Record extracts
-- ==== Sys2Proof/Tests/Slice0.lean ====
section
/-!
SUPPORT. Tests/Slice0.lean: tests: ill-formed commands that WellFormed refuses, no word that decodes, and for each clause of the
obligations with hypotheses a state and operands that meet them together.
-/
namespace Sys2Proof.Machine

set_option Elab.async false

/-- A state with a register field set. -/
def State.setF (s : State) (f : RF) (v : Nat) : State := { s with dev := { s.dev with regs := s.dev.regs.set f.reg (f.put (s.dev.regs.get f.reg) v) } }

/-- A state with a register set. -/
def State.setR (s : State) (a : Nat) (w : Word) : State := { s with dev := { s.dev with regs := s.dev.regs.set a w } }

/-- A state with the units' data changed. -/
def State.setU (s : State) (f : Units → Units) : State := { s with dev := { s.dev with u := f s.dev.u } }

/-- A state at an elapsed time. -/
def State.setT (s : State) (t : Nat) : State := s.setU fun u => { u with elapsed := t }

/-- Numbers that a test takes at will. -/
def someNum (k : Nat) : Nat := 7919 * k + 12345

/-- A state whose host port carries frames, with every core up, four closed sessions and empty pools. -/
def linked (s : State) : State :=
  let s := (((s.setR R.CMD_IP 0xC0A80064).setF F.CMD_PFX_PFX 24).setF (domField (128 + s.fld (F.NET_LSTAT_ACTIVE 0))) 1).setR R.SYS_CORESTAT 0x3F
  s.setU fun u => { u with net := { u.net with links := setAt u.net.links 0 {} }, pwr := { u.pwr with loss := none }, pool := {}, cmd := { u.cmd with early := [], sessions := [{}, {}, {}, {}] } }

/-- A packet header of session 77 with class word `c`. -/
def someHdr (c : Nat) : Hdr := ⟨0xC0A80003, 5001, 77, 905, c + 9, false⟩

/-- As `linked`, with session record 1 as given and fit for `someHdr`. -/
def hostState (s : State) (z : Session) : State :=
  (linked s).setU fun u => { u with cmd := { u.cmd with sessions := setAt u.cmd.sessions 1 { z with ip := 0xC0A80003, port := 5001, hop := some 0xC0A80003, grant := 8, h := 900, txSeq := 7 } } }

theorem zeros_add (n m k : Nat) (h : n + m = k) : zeros n ++ zeros m = zeros k := by
  subst h
  simp [zeros]

theorem zeros_length (n : Nat) : (zeros n).length = n := by simp [zeros]

/-! ### Checks that pass: bytes after which the CRC register is 0, and zeros after them -/

theorem crc_zeros (n : Nat) : (zeros n).foldl crc32Byte 0 = 0 := by
  induction n with
  | zero => rfl
  | succ n ih =>
    have h : zeros (n + 1) = 0 :: zeros n := rfl
    rw [h, List.foldl_cons]
    exact ih

theorem crc_head (l : List Byte) (n : Nat) (h : l.foldl crc32Byte 0xFFFFFFFF = 0) : crc32 (l ++ zeros n) = 0xFFFFFFFF := by
  unfold crc32
  rw [List.foldl_append, h, crc_zeros]
  decide

theorem patch_field (l : List Byte) (n m : Nat) (c : List Byte) (h : c.length = 4) :
    patch (l ++ zeros n ++ c ++ zeros m) (l.length + n) (zeros 4) = l ++ zeros (n + 4 + m) := by
  have e1 : (l ++ zeros n ++ c ++ zeros m).take (l.length + n) = l ++ zeros n := by
    rw [List.append_assoc (l ++ zeros n)]
    exact List.take_left' (by simp [zeros])
  have e2 : (l ++ zeros n ++ c ++ zeros m).drop (l.length + n + (zeros 4).length) = zeros m :=
    List.drop_left' (by simp [zeros, h]; omega)
  unfold patch
  rw [e1, e2, List.append_assoc, List.append_assoc, zeros_add 4 m (4 + m) rfl, zeros_add n (4 + m) (n + 4 + m) (by omega)]

theorem leAt_field (l : List Byte) (n m : Nat) (c : List Byte) (h : c.length = 4) :
    leAt (l ++ zeros n ++ c ++ zeros m) (l.length + n) 4 = leNat c := by
  have e : (l ++ zeros n ++ c ++ zeros m).drop (l.length + n) = c ++ zeros m := by
    rw [List.append_assoc (l ++ zeros n)]
    exact List.drop_left' (by simp [zeros])
  unfold leAt slice
  rw [e, List.take_left' h]

theorem crc_met (l : List Byte) (n m o : Nat) (ho : l.length + n = o) (h : l.foldl crc32Byte 0xFFFFFFFF = 0) :
    crcOkAt (l ++ zeros n ++ [0xFF, 0xFF, 0xFF, 0xFF] ++ zeros m) o = true := by
  subst ho
  unfold crcOkAt
  rw [patch_field l n m _ rfl, leAt_field l n m _ rfl, crc_head l _ h]
  decide

theorem model_check_met : Model.check ([0, 0, 0, 0, 0xE3, 0x20, 0xBB, 0xDE] ++ zeros 500 ++ [0xFF, 0xFF, 0xFF, 0xFF]) = St.ok := by
  have h := crc_met [0, 0, 0, 0, 0xE3, 0x20, 0xBB, 0xDE] 500 0 0x1FC (by decide) (by decide +kernel)
  rw [show zeros 0 = [] from rfl, List.append_nil] at h
  have f : leAt ([0, 0, 0, 0, 0xE3, 0x20, 0xBB, 0xDE] ++ zeros 500 ++ [0xFF, 0xFF, 0xFF, 0xFF]) 0 2 = 0 := rfl
  unfold Model.check
  rw [h, f]
  decide

theorem cal_check_met :
    calCheck ([1, 0, 0, 0, 0x86, 0x47, 0x07, 0x66] ++ zeros 16 ++ [0xFF, 0xFF, 0xFF, 0xFF] ++ zeros 65132 ++ zeros 440) = St.ok := by
  have e (l : List Byte) : l ++ zeros 65132 ++ zeros 440 = l ++ zeros 65572 := by
    rw [List.append_assoc, zeros_add 65132 440 65572 (by decide)]
  rw [e]
  have h := crc_met [1, 0, 0, 0, 0x86, 0x47, 0x07, 0x66] 16 65572 0x18 (by decide) (by decide +kernel)
  have f : leAt ([1, 0, 0, 0, 0x86, 0x47, 0x07, 0x66] ++ zeros 16 ++ [0xFF, 0xFF, 0xFF, 0xFF] ++ zeros 65572) 0 2 = 1 := rfl
  have n : ([1, 0, 0, 0, 0x86, 0x47, 0x07, 0x66] ++ zeros 16 ++ [0xFF, 0xFF, 0xFF, 0xFF] ++ zeros 65572 : List Byte).length = 65600 := by
    rw [List.length_append, List.length_append, List.length_append, zeros_length, zeros_length]
    decide
  unfold calCheck
  rw [h, f, n]
  decide

/-! ### Ill-formed commands: one term for each check of WellFormed -/

/-- Operands that pass every check. -/
def okHdr : Hdr := ⟨1, 1, 1, 1, 1, false⟩
def okDwell : List Int := List.replicate 1024 0
def okStep : StepSense := ⟨14400, [], okDwell, [], [], [], []⟩
def okCal : CalStep := { ch := 1, code := 2, ref := 1, step := 3, sense := okDwell, drive := okDwell }
def okFrame : CanFrame := ⟨false, false, false, false, false, 1, 0, []⟩

theorem test_ill_formed_1 :
    ([(.registerWrite (.host 4) (1) (0)),
      (.railFault (8)),
      (.pllUnlock (6)),
      (.ccWatchdogExpiry (4)),
      (.memoryReadError (.word 1 (.ledgerParcel (2 ^ 32)))),
      (.memoryReadError (.word 1 (.ledgerLot 4096))),
      (.memoryReadError (.word 1 (.coreData 6))),
      (.memoryReadError (.word 1 (.coreCode 6))),
      (.memoryReadError (.word 1 (.bulkRead 4 0))),
      (.memoryReadError (.word 1 (.bulkRead 0 512))),
      (.memoryReadError (.word 1 (.reconEngine 2 0))),
      (.memoryReadError (.word 0 (.reconEngine 0 0))),
      (.memoryReadError (.word 73 (.reconEngine 0 0))),
      (.memoryReadError (.firmware 41 2)),
      (.memoryReadError (.firmware 0 1)),
      (.memoryReadError (.matrix 0)),
      (.encoderEdge 16 ⟨.both, false, 0⟩),
      (.encoderOpenLine (16))] : List Instr).all (fun i => !i.wf) = true := by
  decide +kernel

theorem test_ill_formed_2 :
    ([(.encoderIndex ⟨16, 0⟩),
      (.laneStall (16)),
      (.substStroke (16)),
      (.encLostTimeout (16)),
      (.encSnap (.host 4) (0)),
      (.alarmArm (.host 4) (1) (0)),
      (.alarmArm (.core) (512) (0)),
      (.alarmFallback (512)),
      (.mainsEdgeSelect (.host 4) (0)),
      (.burstStep ({ okStep with channels := [⟨256, [], okDwell, []⟩] })),
      (.burstStep ({ okStep with channels := [⟨1, [], [], []⟩] })),
      (.burstStep ({ okStep with channels := [⟨1, [(0, 8192)], okDwell, []⟩] })),
      (.burstStep ({ okStep with dwellAt := 14399 })),
      (.burstStep ({ okStep with drive := [] }))] : List Instr).all (fun i => !i.wf) = true := by
  decide +kernel

theorem test_ill_formed_3 :
    ([(.burstStep ({ okStep with guards := [(32, 0)] })),
      (.burstStep ({ okStep with syncErr := [2] })),
      (.burstStep ({ okStep with linkErr := [2] })),
      (.excitationStep ({ okStep with channels := [⟨256, [], okDwell, []⟩] })),
      (.excitationStep ({ okStep with channels := [⟨1, [], [], []⟩] })),
      (.excitationStep ({ okStep with channels := [⟨1, [(0, 8192)], okDwell, []⟩] })),
      (.excitationStep ({ okStep with dwellAt := 14399 })),
      (.excitationStep ({ okStep with drive := [] })),
      (.excitationStep ({ okStep with guards := [(32, 0)] })),
      (.excitationStep ({ okStep with syncErr := [2] })),
      (.excitationStep ({ okStep with linkErr := [2] })),
      (.tomoSingle (.host 4) (0)),
      (.tomoRunClear (.host 4) (0)),
      (.aftRtdataWrite (.host 4) (1) (0))] : List Instr).all (fun i => !i.wf) = true := by
  decide +kernel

Exercise details
Using the data above, return every line that contains the string "Instr".

Answer for this exercise
      (.encoderOpenLine (16))] : List Instr).all (fun i => !i.wf) = true := by
      (.burstStep ({ okStep with drive := [] }))] : List Instr).all (fun i => !i.wf) = true := by
      (.aftRtdataWrite (.host 4) (1) (0))] : List Instr).all (fun i => !i.wf) = true := by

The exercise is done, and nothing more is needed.